§ **Task statement**:
Among the entries below, one stretch runs from the line that contains "let s := s.noFill" through the line that contains "wr := if half". Repeat that stretch exactly, ends included, and only that.
##### Data for analysis
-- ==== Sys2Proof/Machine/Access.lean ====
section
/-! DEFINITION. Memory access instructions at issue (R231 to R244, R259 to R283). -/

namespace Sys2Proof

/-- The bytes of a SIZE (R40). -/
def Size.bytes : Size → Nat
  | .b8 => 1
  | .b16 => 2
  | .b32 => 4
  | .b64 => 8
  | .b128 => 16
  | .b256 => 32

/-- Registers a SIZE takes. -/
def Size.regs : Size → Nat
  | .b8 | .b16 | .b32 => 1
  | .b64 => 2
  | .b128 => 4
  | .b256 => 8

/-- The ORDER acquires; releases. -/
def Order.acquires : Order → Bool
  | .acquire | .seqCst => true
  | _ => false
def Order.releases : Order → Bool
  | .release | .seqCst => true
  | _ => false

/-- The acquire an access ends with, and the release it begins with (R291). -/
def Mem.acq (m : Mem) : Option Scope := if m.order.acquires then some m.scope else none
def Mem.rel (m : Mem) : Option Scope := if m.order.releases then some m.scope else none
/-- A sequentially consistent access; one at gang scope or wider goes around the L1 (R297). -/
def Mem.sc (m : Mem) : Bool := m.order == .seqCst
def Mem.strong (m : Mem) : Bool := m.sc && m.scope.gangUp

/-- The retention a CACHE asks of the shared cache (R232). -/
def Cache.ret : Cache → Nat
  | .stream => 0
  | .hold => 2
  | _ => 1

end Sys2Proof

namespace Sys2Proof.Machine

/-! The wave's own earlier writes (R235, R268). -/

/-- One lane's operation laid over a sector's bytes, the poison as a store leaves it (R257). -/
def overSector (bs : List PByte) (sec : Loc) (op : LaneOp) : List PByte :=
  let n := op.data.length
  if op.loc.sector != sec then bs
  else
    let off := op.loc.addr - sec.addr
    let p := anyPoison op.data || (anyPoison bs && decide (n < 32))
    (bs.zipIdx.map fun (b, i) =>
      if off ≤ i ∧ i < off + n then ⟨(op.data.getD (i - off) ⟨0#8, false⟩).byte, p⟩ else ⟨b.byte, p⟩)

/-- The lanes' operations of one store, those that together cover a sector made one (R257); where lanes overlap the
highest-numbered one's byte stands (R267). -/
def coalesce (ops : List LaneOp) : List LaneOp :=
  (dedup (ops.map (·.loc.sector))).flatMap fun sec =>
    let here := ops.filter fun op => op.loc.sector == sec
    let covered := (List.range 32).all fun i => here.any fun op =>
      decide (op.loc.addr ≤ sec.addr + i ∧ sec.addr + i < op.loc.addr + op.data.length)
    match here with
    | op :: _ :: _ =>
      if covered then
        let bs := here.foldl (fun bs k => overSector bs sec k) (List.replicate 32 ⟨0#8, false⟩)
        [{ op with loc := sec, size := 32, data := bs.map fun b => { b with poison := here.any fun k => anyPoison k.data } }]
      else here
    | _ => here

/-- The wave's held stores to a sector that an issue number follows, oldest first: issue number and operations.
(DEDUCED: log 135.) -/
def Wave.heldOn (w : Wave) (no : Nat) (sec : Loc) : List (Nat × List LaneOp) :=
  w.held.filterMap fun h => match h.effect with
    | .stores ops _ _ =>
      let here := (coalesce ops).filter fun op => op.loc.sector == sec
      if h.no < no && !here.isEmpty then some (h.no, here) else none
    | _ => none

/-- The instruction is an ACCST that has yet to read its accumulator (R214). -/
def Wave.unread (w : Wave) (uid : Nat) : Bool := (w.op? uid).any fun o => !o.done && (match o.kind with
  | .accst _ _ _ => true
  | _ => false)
##########
##### Data for analysis
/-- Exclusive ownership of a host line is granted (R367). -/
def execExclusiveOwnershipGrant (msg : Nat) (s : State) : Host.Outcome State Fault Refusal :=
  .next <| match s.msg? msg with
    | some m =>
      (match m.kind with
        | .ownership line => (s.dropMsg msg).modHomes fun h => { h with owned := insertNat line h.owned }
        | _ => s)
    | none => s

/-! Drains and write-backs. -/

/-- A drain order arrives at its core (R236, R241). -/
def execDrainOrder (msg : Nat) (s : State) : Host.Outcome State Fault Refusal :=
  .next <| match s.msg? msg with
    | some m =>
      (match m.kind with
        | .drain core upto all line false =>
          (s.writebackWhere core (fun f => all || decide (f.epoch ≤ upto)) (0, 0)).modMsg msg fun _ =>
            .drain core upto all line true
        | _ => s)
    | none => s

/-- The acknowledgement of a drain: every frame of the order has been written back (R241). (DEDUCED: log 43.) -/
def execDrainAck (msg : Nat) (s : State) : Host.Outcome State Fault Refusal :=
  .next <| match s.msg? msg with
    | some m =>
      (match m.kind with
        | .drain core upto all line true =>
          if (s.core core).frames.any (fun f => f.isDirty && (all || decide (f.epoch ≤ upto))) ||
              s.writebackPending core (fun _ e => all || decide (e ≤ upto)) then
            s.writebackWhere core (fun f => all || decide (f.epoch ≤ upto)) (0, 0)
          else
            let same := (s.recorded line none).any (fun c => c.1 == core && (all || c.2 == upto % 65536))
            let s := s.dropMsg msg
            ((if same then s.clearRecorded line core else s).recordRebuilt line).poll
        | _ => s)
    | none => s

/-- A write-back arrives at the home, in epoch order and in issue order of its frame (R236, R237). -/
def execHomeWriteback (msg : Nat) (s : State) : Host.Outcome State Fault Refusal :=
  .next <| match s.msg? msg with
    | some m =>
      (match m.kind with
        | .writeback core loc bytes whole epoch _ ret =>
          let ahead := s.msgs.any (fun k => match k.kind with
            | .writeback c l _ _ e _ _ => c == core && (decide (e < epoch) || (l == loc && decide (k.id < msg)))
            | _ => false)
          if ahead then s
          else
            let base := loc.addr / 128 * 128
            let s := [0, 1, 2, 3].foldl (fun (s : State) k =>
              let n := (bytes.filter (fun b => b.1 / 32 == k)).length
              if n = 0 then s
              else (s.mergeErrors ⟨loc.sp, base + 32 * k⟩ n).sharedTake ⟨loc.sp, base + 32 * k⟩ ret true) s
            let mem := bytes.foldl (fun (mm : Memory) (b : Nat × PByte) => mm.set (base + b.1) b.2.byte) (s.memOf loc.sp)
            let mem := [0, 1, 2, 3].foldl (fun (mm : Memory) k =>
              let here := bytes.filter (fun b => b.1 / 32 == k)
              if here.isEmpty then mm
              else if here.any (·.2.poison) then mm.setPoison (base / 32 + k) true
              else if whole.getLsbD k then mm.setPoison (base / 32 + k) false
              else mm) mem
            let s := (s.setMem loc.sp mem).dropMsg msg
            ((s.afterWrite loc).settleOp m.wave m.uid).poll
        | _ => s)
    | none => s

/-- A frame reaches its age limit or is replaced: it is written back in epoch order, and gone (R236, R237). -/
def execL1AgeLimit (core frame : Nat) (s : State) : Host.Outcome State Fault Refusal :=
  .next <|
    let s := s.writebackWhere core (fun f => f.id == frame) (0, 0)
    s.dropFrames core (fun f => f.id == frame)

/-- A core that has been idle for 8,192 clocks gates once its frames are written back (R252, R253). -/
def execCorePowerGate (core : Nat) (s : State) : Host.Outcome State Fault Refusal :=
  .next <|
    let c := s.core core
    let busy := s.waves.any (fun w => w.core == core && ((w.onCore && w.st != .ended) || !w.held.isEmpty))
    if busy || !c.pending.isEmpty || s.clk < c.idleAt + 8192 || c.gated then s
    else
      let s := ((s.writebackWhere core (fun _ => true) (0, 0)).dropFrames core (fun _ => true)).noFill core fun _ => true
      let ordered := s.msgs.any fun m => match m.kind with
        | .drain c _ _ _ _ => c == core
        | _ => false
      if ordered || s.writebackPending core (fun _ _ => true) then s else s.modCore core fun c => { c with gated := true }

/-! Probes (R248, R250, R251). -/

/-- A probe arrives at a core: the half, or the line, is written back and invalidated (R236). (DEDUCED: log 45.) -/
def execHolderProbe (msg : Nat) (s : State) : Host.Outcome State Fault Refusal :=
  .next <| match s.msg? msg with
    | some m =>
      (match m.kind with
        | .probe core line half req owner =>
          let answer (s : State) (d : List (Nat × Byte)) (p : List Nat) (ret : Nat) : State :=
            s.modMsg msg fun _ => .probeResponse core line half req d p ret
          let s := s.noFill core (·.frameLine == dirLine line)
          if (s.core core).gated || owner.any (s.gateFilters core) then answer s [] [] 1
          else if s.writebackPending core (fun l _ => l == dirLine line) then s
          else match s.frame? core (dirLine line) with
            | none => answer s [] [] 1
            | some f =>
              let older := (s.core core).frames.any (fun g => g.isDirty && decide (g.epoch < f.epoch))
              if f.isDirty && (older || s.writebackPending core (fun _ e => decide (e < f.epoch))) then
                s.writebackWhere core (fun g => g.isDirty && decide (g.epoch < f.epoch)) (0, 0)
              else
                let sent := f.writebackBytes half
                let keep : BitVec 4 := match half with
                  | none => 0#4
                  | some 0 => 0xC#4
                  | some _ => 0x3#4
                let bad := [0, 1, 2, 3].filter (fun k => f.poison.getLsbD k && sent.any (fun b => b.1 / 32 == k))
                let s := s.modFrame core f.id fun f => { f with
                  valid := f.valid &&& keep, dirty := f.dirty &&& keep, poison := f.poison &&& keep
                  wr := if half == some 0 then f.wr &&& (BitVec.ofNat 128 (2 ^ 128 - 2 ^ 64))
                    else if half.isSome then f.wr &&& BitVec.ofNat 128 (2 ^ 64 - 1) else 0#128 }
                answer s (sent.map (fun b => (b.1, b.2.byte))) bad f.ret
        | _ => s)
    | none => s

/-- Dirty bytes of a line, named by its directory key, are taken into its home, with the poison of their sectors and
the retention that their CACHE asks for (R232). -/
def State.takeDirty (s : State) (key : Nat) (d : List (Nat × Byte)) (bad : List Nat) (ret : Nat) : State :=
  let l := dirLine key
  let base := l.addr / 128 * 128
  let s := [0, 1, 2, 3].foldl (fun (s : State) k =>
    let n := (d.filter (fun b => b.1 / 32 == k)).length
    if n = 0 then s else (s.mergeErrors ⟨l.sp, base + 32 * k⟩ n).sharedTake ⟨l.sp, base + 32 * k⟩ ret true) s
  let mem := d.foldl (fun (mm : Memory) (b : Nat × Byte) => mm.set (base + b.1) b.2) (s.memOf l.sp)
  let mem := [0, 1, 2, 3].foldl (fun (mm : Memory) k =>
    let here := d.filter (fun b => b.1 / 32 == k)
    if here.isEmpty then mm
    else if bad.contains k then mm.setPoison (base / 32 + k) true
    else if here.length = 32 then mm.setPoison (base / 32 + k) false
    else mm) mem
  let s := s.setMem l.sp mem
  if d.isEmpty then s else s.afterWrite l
##########
§ **Problem solution**:
          let s := s.noFill core (·.frameLine == dirLine line)
          if (s.core core).gated || owner.any (s.gateFilters core) then answer s [] [] 1
          else if s.writebackPending core (fun l _ => l == dirLine line) then s
          else match s.frame? core (dirLine line) with
            | none => answer s [] [] 1
            | some f =>
              let older := (s.core core).frames.any (fun g => g.isDirty && decide (g.epoch < f.epoch))
              if f.isDirty && (older || s.writebackPending core (fun _ e => decide (e < f.epoch))) then
                s.writebackWhere core (fun g => g.isDirty && decide (g.epoch < f.epoch)) (0, 0)
              else
                let sent := f.writebackBytes half
                let keep : BitVec 4 := match half with
                  | none => 0#4
                  | some 0 => 0xC#4
                  | some _ => 0x3#4
                let bad := [0, 1, 2, 3].filter (fun k => f.poison.getLsbD k && sent.any (fun b => b.1 / 32 == k))
                let s := s.modFrame core f.id fun f => { f with
                  valid := f.valid &&& keep, dirty := f.dirty &&& keep, poison := f.poison &&& keep
                  wr := if half == some 0 then f.wr &&& (BitVec.ofNat 128 (2 ^ 128 - 2 ^ 64))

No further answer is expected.